### Work task:
Your answer should be every line of the records that contains the word "tlrTsettle", copied as it stands.

### Information supplied:
☆ ☆ ☆ ☆
-- ==== Sys2Proof/Machine/TellerVec.lean ====
section
/-!
DEFINITION. The T extension of the tellers (R240 to R244, R248, R249, R252), and the row that runs every teller instruction
without a row of its own.
-/

namespace Sys2Proof.Machine

/-- Vector-vector operations by OPV (Table 12.6). -/
inductive VOp where
  | add | sub | mul | mulh | mulhu | min | minu | max | maxu | seq | slt | sltu | sel
  deriving DecidableEq, Repr

/-- A decoded T instruction; `w32` is W = 1. -/
inductive TInstr where
  | vv (op : VOp) (w32 : Bool) (vd vs1 vs2 : Nat)
  | vredsum (unsig w32 : Bool) (rd vs1 : Nat)
  | vsplat (w32 : Bool) (vd rs1 : Nat)
  | vext (unsig w32 : Bool) (rd vs1 lane : Nat)
  | vins (w32 : Bool) (vd rs1 lane : Nat)
  | twait (rd : Nat)
  | tsettle (rd : Nat)
  | traise (rs1 : Nat)
  | vld (vd rs1 : Nat) (imm : Int)
  | vst (vs2 rs1 : Nat) (imm : Int)
  | vtally (vc vi rs1 : Nat) (sat : Bool)
  deriving DecidableEq, Repr

/-- OPV of the vector-vector form. -/
def vopOf (opv : Nat) : Option VOp :=
  match opv with
  | 0x00 => some .add
  | 0x01 => some .sub
  | 0x02 => some .mul
  | 0x03 => some .mulh
  | 0x04 => some .mulhu
  | 0x05 => some .min
  | 0x06 => some .minu
  | 0x07 => some .max
  | 0x08 => some .maxu
  | 0x09 => some .seq
  | 0x0A => some .slt
  | 0x0B => some .sltu
  | 0x0C => some .sel
  | _ => none

/-- custom-0, vector-vector. -/
def decodeVV (w : Nat) : Option TInstr :=
  let vd := nbits w 11 7
  let a := nbits w 19 15
  let b := nbits w 24 20
  match vopOf (nbits w 31 26) with
  | some o => if 16 ≤ vd ∨ 16 ≤ a ∨ 16 ≤ b ∨ (o = .sel ∧ w.testBit 25) then none else some (.vv o (w.testBit 25) vd a b)
  | none => none

/-- custom-0, vector-scalar. -/
def decodeVS (w : Nat) : Option TInstr :=
  let d := nbits w 11 7
  let a := nbits w 19 15
  let l := nbits w 24 20
  let w32 := w.testBit 25
  let laneOk := decide (l < (if w32 then 4 else 8))
  match nbits w 31 26 with
  | 0 => if l = 0 ∧ a < 16 then some (.vredsum false w32 d a) else none
  | 1 => if l = 0 ∧ a < 16 then some (.vredsum true w32 d a) else none
  | 2 => if l = 0 ∧ d < 16 then some (.vsplat w32 d a) else none
  | 3 => if laneOk ∧ a < 16 then some (.vext false w32 d a l) else none
  | 4 => if laneOk ∧ a < 16 then some (.vext true w32 d a l) else none
  | 5 => if laneOk ∧ d < 16 then some (.vins w32 d a l) else none
  | _ => none

/-- custom-0, control. -/
def decodeCtl (w : Nat) : Option TInstr :=
  let d := nbits w 11 7
  let a := nbits w 19 15
  if nbits w 25 20 ≠ 0 then none
  else
    match nbits w 31 26 with
    | 0 => if a = 0 then some (.twait d) else none
    | 1 => if a = 0 then some (.tsettle d) else none
    | 2 => if d = 0 then some (.traise a) else none
    | _ => none

/-- A T instruction (Table 12.5); nothing where the encoding is illegal. -/
def decodeT (w : Nat) : Option TInstr :=
  let d := nbits w 11 7
  let a := nbits w 19 15
  let b := nbits w 24 20
  match nbits w 6 0, nbits w 14 12 with
  | 0x0B, 0 => decodeVV w
  | 0x0B, 1 => decodeVS w
  | 0x0B, 2 => decodeCtl w
  | 0x2B, 0 => if d < 16 then some (.vld d a (immI w)) else none
  | 0x2B, 1 => if b < 16 then some (.vst b a (immS w)) else none
  | 0x2B, 2 => if nbits w 31 26 = 0 ∧ b < 16 ∧ d < 16 then some (.vtally d b a (w.testBit 25)) else none
  | _, _ => none

/-! ### Lane arithmetic -/

def laneBits (w32 : Bool) : Nat := if w32 then 32 else 16
def laneCount (w32 : Bool) : Nat := if w32 then 4 else 8

/-- Lane i of a vector. -/
def vlane (w32 : Bool) (v i : Nat) : Nat := v / 2 ^ (laneBits w32 * i) % 2 ^ laneBits w32

/-- A vector of lanes. -/
def vpack (w32 : Bool) (f : Nat → Nat) : Nat :=
  (List.range (laneCount w32)).foldl (fun acc i => acc + f i % 2 ^ laneBits w32 * 2 ^ (laneBits w32 * i)) 0

/-- One lane of a vector-vector operation, on n-bit lanes. -/
def vopLane (n : Nat) (o : VOp) (a b : Nat) : Nat :=
  let all := 2 ^ n - 1
  match o with
  | .add => a + b
  | .sub => a + 2 ^ n - b
  | .mul => a * b
  | .mulh => wrapN n (sext n a * sext n b / (2 ^ n : Nat))
  | .mulhu => a * b / 2 ^ n
  | .min => if sext n a < sext n b then a else b
  | .minu => min a b
  | .max => if sext n b < sext n a then a else b
  | .maxu => max a b
  | .seq => if a = b then all else 0
  | .slt => if sext n a < sext n b then all else 0
  | .sltu => if a < b then all else 0
  | .sel => 0

/-- A vector-vector operation; VSEL is bitwise with vd as its mask. -/
def vopEval (o : VOp) (w32 : Bool) (d a b : Nat) : Nat :=
  match o with
  | .sel => (d &&& a) ||| ((2 ^ 128 - 1 - d) &&& b)
  | _ => vpack w32 (fun i => vopLane (laneBits w32) o (vlane w32 a i) (vlane w32 b i))

/-- The sum of the lanes modulo 2^32. -/
def vredsumEval (unsig w32 : Bool) (a : Nat) : Nat :=
  wrapN 32 ((List.range (laneCount w32)).foldl (fun (acc : Int) i =>
    acc + (if unsig then (vlane w32 a i : Int) else sext (laneBits w32) (vlane w32 a i))) 0)

/-! ### Effects -/

/-- The program counter after a T instruction. -/
def tNext (s : State) (sec : Nat) : Nat := ((s.tlr sec).pc + 4) % 2 ^ 32

/-- The two doublewords of a vector access. -/
def vparts (a : Nat) : List (Nat × Nat) := [(0, a), (1, a + 8)]

/-- VLD. -/
def tlrVld (s : State) (sec vd a : Nat) : State :=
  let next := tNext s sec
  if a % 16 ≠ 0 then tlrFault s sec 2 (some a)
  else
    match tlrTarget s sec a with
    | .ram w =>
      match tramRead s sec w with
      | (s1, none) => tlrFault s1 sec 5 (some a)
      | (s1, some lo) =>
        match tramRead s1 sec (w + 1) with
        | (s2, none) => tlrFault s2 sec 5 (some a)
        | (s2, some hi) => tlrNext (tlrSetV s2 sec vd (lo + 2 ^ 64 * hi)) sec next
    | .bank i w =>
      tlrBankStart s sec i 1 vd 16 false [(a, tlrBankReq sec .read w a 8 0), (a, tlrBankReq sec .read (w + 1) a 8 0)] next
    | .net p =>
      if tlrStores s sec || 6 < tlrOut s sec || s.napFenced sec then s
      else
        let r1 := tlrIssue s sec 0 p 8 0 1 0
        let r2 := tlrIssue r1.1 sec 0 (p + 8) 8 0 1 1
        r2.1.setTlr sec { s.tlr sec with wait := .net true vd 16 false a [r1.2, r2.2] [] false next }
    | _ => tlrFault s sec 3 (some a)

/-- VST. -/
def tlrVst (s : State) (sec vs a : Nat) : State :=
  let next := tNext s sec
  let v := tlrV s sec vs
  let lo := v % 2 ^ 64
  let hi := v / 2 ^ 64
  if a % 16 ≠ 0 then tlrFault s sec 2 (some a)
  else
    match tlrTarget s sec a with
    | .ram w => tlrNext (tramWrite (tramWrite s sec w lo) sec (w + 1) hi) sec next
    | .bank i w =>
      tlrBankStart s sec i 2 0 16 false [(a, tlrBankReq sec .write w a 8 lo), (a, tlrBankReq sec .write (w + 1) a 8 hi)] next
    | .net p =>
      if 6 < tlrOut s sec || s.napFenced sec then s
      else
        let r1 := tlrIssue s sec 1 p 8 lo 0 0
        let r2 := tlrIssue r1.1 sec 1 (p + 8) 8 hi 0 1
        tlrNext r2.1 sec next
    | _ => tlrFault s sec 3 (some a)

/-- VTALLY (R244): eight atomic adds into one own bank, the words taken modulo 4,096. -/
def tlrVtally (s : State) (sec vc vi a : Nat) (sat : Bool) : State :=
  match tlrTarget s sec a with
  | .bank i w0 =>
    if a % 8 ≠ 0 then tlrFault s sec 3 (some a)
    else
      let op := if sat then BankOp.addu else BankOp.add
      let reqs := (List.range 8).map (fun l =>
        let w := (w0 + vlane false (tlrV s sec vi) l) % 4096
        let addr := a - 8 * w0 + 8 * w
        (addr, tlrBankReq sec op w addr 8 (vlane false (tlrV s sec vc) l)))
      tlrBankStart s sec i 3 0 8 false reqs (tNext s sec)
  | _ => tlrFault s sec 3 (some a)

/-- TWAIT issued: pending enabled causes at once, or WAIT. -/
def tlrTwait (s : State) (sec rd : Nat) : State :=
  if tlrWaitCauses s sec ≠ 0 then tlrTwaitTake s sec rd (tNext s sec)
  else (s.setTlr sec { s.tlr sec with wait := .twait rd (tNext s sec) }).setTlrState sec 2

/-- TSETTLE issued: nothing while a request is outstanding; then FRAME at once, or SETTLED. -/
def tlrTsettle (s : State) (sec rd : Nat) : State :=
  if tlrOut s sec ≠ 0 then s
  else if (tlrPend s sec).testBit 1 then tlrSettleTake s sec rd (tNext s sec)
  else (s.setTlr sec { s.tlr sec with wait := .settle rd (tNext s sec) }).setTlrState sec 3

/-- TRAISE: EVT, EVCODE and the group event (R252). -/
def tlrTraise (s : State) (sec rs1 : Nat) : State :=
  let s1 := (s.raiseF (Reg.SEC_TLR_STAT_EVT sec)).setF (Reg.SEC_TLR_STAT_EVCODE sec) (tlrX s sec rs1 % 256)
  tlrNext (tlrEvent s1 sec) sec (tNext s sec)

/-- The effect of a T instruction (R241). -/
def tlrT (s : State) (sec : Nat) (i : TInstr) : State :=
  let x := tlrX s sec
  let v := tlrV s sec
  let next := tNext s sec
  match i with
  | .vv o w32 vd a b => tlrNext (tlrSetV s sec vd (vopEval o w32 (v vd) (v a) (v b))) sec next
  | .vredsum u w32 rd a => tlrNext (tlrSetX s sec rd (vredsumEval u w32 (v a))) sec next
  | .vsplat w32 vd r => tlrNext (tlrSetV s sec vd (vpack w32 (fun _ => x r))) sec next
  | .vext u w32 rd a l => tlrNext (tlrSetX s sec rd (loadExt 32 (laneBits w32 / 8) (!u) (vlane w32 (v a) l))) sec next
  | .vins w32 vd r l => tlrNext (tlrSetV s sec vd (vpack w32 (fun i => if i = l then x r else vlane w32 (v vd) i))) sec next
  | .twait rd => tlrTwait s sec rd
  | .tsettle rd => tlrTsettle s sec rd
  | .traise r => tlrTraise s sec r
  | .vld vd r imm => tlrVld s sec vd (wrapN 32 ((x r : Int) + imm))
  | .vst vs r imm => tlrVst s sec vs (wrapN 32 ((x r : Int) + imm))
  | .vtally vc vi r sat => tlrVtally s sec vc vi (x r) sat

/-- The row of a T instruction: it runs when the teller may issue and fetches an instruction that is its own. -/
def tRow (s : State) (t : Fin 240) (mine : TInstr → Bool) : Res :=
  tlrRow s t.val
    (fun i => match i with
      | .custom w => (match decodeT w with
        | some d => mine d
        | none => false)
      | _ => false)
    (fun s1 i _ => match i with
      | .custom w => (match decodeT w with
        | some d => tlrT s1 t.val d
        | none => s1)
      | _ => s1) false

def isVV (o : VOp) (i : TInstr) : Bool :=
  match i with
  | .vv p _ _ _ _ => p == o
  | _ => false

/-- VADD. -/
def execVadd (t : Fin 240) (s : State) : Res := tRow s t (isVV .add)

/-- VSUB. -/
def execVsub (t : Fin 240) (s : State) : Res := tRow s t (isVV .sub)

/-- VMUL. -/
def execVmul (t : Fin 240) (s : State) : Res := tRow s t (isVV .mul)

/-- VMULH. -/
def execVmulh (t : Fin 240) (s : State) : Res := tRow s t (isVV .mulh)

/-- VMULHU. -/
def execVmulhu (t : Fin 240) (s : State) : Res := tRow s t (isVV .mulhu)

/-- VMIN. -/
def execVmin (t : Fin 240) (s : State) : Res := tRow s t (isVV .min)

/-- VMINU. -/
def execVminu (t : Fin 240) (s : State) : Res := tRow s t (isVV .minu)

/-- VMAX. -/
def execVmax (t : Fin 240) (s : State) : Res := tRow s t (isVV .max)

/-- VMAXU. -/
def execVmaxu (t : Fin 240) (s : State) : Res := tRow s t (isVV .maxu)

/-- VSEQ. -/
def execVseq (t : Fin 240) (s : State) : Res := tRow s t (isVV .seq)

/-- VSLT. -/
def execVslt (t : Fin 240) (s : State) : Res := tRow s t (isVV .slt)

/-- VSLTU. -/
def execVsltu (t : Fin 240) (s : State) : Res := tRow s t (isVV .sltu)

/-- VSEL. -/
def execVsel (t : Fin 240) (s : State) : Res := tRow s t (isVV .sel)

/-- VREDSUM. -/
def execVredsum (t : Fin 240) (s : State) : Res :=
  tRow s t (fun i => match i with
    | .vredsum u _ _ _ => !u
    | _ => false)

/-- VREDSUMU. -/
def execVredsumu (t : Fin 240) (s : State) : Res :=
  tRow s t (fun i => match i with
    | .vredsum u _ _ _ => u
    | _ => false)

/-- VSPLAT. -/
def execVsplat (t : Fin 240) (s : State) : Res :=
  tRow s t (fun i => match i with
    | .vsplat .. => true
    | _ => false)

/-- VEXT. -/
def execVext (t : Fin 240) (s : State) : Res :=
  tRow s t (fun i => match i with
    | .vext u _ _ _ _ => !u
    | _ => false)

/-- VEXTU. -/
def execVextu (t : Fin 240) (s : State) : Res :=
  tRow s t (fun i => match i with
    | .vext u _ _ _ _ => u
    | _ => false)

/-- VINS. -/
def execVins (t : Fin 240) (s : State) : Res :=
  tRow s t (fun i => match i with
    | .vins .. => true
    | _ => false)

/-- VLD. -/
def execVld (t : Fin 240) (s : State) : Res :=
  tRow s t (fun i => match i with
    | .vld .. => true
    | _ => false)

/-- VST. -/
def execVst (t : Fin 240) (s : State) : Res :=
  tRow s t (fun i => match i with
    | .vst .. => true
    | _ => false)

/-- VTALLY. -/
def execVtally (t : Fin 240) (s : State) : Res :=
  tRow s t (fun i => match i with
    | .vtally .. => true
    | _ => false)

/-- TWAIT. -/
def execTwait (t : Fin 240) (s : State) : Res :=
  tRow s t (fun i => match i with
    | .twait .. => true
    | _ => false)

/-- TSETTLE. -/
def execTsettle (t : Fin 240) (s : State) : Res :=
  tRow s t (fun i => match i with
    | .tsettle .. => true
    | _ => false)

/-- TRAISE. -/
def execTraise (t : Fin 240) (s : State) : Res :=
  tRow s t (fun i => match i with
    | .traise .. => true
    | _ => false)

/-- Instructions that have a row of their own. -/
def ownRow (i : Rv) : Bool :=
  match i with
  | .fence p => !p
  | .ecall => true
  | .ebreak => true
  | .custom w => (decodeT w).isSome
  | _ => false

/-- TELLER_INSTRUCTION: an instruction of RV32IMC without a deviation of its own, an illegal one, or a fetch that faults
(R239). -/
def execTellerInstruction (t : Fin 240) (s : State) : Res :=
  tlrRow s t.val (fun i => !ownRow i) (fun s1 i len => tlrBase s1 t.val i len) true

end Sys2Proof.Machine
end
☆ ☆ ☆ ☆
### Answer space:
def tlrTsettle (s : State) (sec rd : Nat) : State :=
  | .tsettle rd => tlrTsettle s sec rd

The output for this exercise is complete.